Goldman Sachs forecasts that the Federal Reserve will reduce rates by 25 basis points in September, November, and December. However, they warn that if August’s employment data is as weak as July’s, a more significant rate cut might be necessary.
They believe the Fed’s current rate is too high and has not adjusted quickly enough. The Fed has focused too much on inflation and kept rates steady in July.
The need to support the economy is now a stronger reason for the Fed to cut rates.
Financial markets are expecting even bigger rate cuts soon.
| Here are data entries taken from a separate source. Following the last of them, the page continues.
-- ==== Sys2Proof/Machine/Ingest.lean ====
section
/-! DEFINITION. INGEST and the line tasks (R240, R241, R259 to R267, R316 to R321): lines close, are emitted, and run
through the stages; host-fed records (R261, R376, R377); overlap records (R282); the end of intake (R254). -/

namespace Sys2Proof.Machine

/-! ### Lines being assembled -/

/-- A part that is missing. -/
def Part.missing (tib : Nat) : Part := ⟨tib, [], false, true, 0, 0, 0, 0, false, 0⟩

/-- The line being assembled with a number. -/
def Stream.lineAsm (x : Stream) (n : Nat) : Option LineAsm := x.asm.find? (fun a => a.line == n)

/-- Replace a line being assembled, or add it, in line order. -/
def Stream.putAsm (x : Stream) (a : LineAsm) : Stream :=
  { x with asm := insertBy (fun p q => decide (p.line ≤ q.line)) a (x.asm.filter (fun b => !(b.line == a.line))) }

/-- A line of which nothing has arrived. -/
def LineAsm.fresh (n : Nat) : LineAsm := ⟨n, [], none, 0, [], []⟩

/-- Every pixel of a tile's part has come. -/
def Part.full (p : Part) (pix : Nat) : Bool := decide (pix ≤ (p.chunks.map (·.count)).sum)

/-- Close every part of a line that has not arrived (R183, R240); where one was open, the line ends now (R248). DEDUCED: notes/assumptions/32. -/
def Stream.closeLine (now : Nat) (x : Stream) (n : Nat) : Stream :=
  let a := (x.lineAsm n).getD (.fresh n)
  let parts := a.parts.map (fun p => { p with closed := true })
  let absent := (x.tileRange.map (·.tib)).filter (fun t => !parts.any (fun p => p.tib == t))
  let cut := !absent.isEmpty || x.tileRange.any (fun e => a.parts.any (fun p => p.tib == e.tib && !p.closed && !p.full e.pix))
  x.putAsm { a with parts := parts ++ absent.map Part.missing, lastAt := if cut then now else a.lastAt }

/-- The lines before n that are still to be emitted and of which no tile has delivered a bale (R240). -/
def Stream.unborn (x : Stream) (n : Nat) : List Nat :=
  ((List.range (n - x.nextEmit)).map (x.nextEmit + ·)).filter (fun k => match x.lineAsm k with | some a => a.firstAt.isNone | none => true)

/-- The line being assembled that a 32-bit line number names. -/
def Stream.lineNamed (x : Stream) (n : Nat) : Option Nat := (x.asm.find? (fun a => a.line % 2 ^ 32 == n)).map (·.line)

/-- The first line at or after another that a 32-bit line number names. -/
def lineFrom (base n : Nat) : Nat := base + countGap 32 n base

/-- A line's ingress deadline passes (R240). DEDUCED: notes/assumptions/32. -/
def evIngestDeadline (sid line : Nat) (s : State) : State :=
  let x := s.stream sid
  match x.lineNamed line with
  | none => s
  | some n =>
    let earlier := if x.intake && !x.awaitFirst then x.unborn n else []
    s.modStream sid (fun x => earlier.foldl (Stream.closeLine s.now) (x.closeLine s.now n))

/-- A TRIGGER toward the bar carried the line number. -/
def State.triggered (s : State) (sid n : Nat) : Bool :=
  match (s.stream sid).lastTrig with | some t => decide (n ≤ t) | none => false

/-- A line whose TRIGGER has left and of which nothing came is closed missing (R241). -/
def evLineMissingTimeout (sid line : Nat) (s : State) : State :=
  let x := s.stream sid
  let n := lineFrom x.nextEmit line
  let born := match x.lineAsm n with | some a => a.firstAt.isSome | none => false
  if x.intake && !x.awaitFirst && !born && s.triggered sid n then s.modStream sid (fun x => x.closeLine s.now n) else s

/-! ### What the waystations take in (R260, R316, R374) -/

/-- A bale that a waystation is to read: the line and the tile it belongs to, and the bale. -/
structure Waiting where
  sid   : Nat
  line  : Nat
  span  : Tspan
  chunk : Chunk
Traders see an 86% chance of a 0.5% cut at the September meeting, up from 11% last week.
Update
Polymarket’s prediction markets indicate that the likelihood of a US recession has surged to 26% overnight, nearly doubling.
Update
JP Morgan has increased its estimate of the likelihood of a U.S. recession by the end of the year from 25% to 35%.
On Wednesday, JPMorgan Chase CEO Jamie Dimon maintained that the probability of a soft landing for the U.S. economy is still around 35% to 40%, suggesting that a recession remains the most likely outcome.
In an interview, Dimon noted that his outlook has not changed since February, when he first indicated that the market was overly optimistic about avoiding a recession.
He highlighted ongoing uncertainties such as geopolitics, housing, deficits, spending, quantitative tightening, and elections as contributing factors that continue to worry markets.
JPMorgan reports that 75% of global carry trades have been unwound, erasing year-to-date returns and reducing profits gained since late 2022.
They observe that the spot component of the global carry basket indicates this large-scale unwinding and caution that the “clock is ticking for the G10 carry.”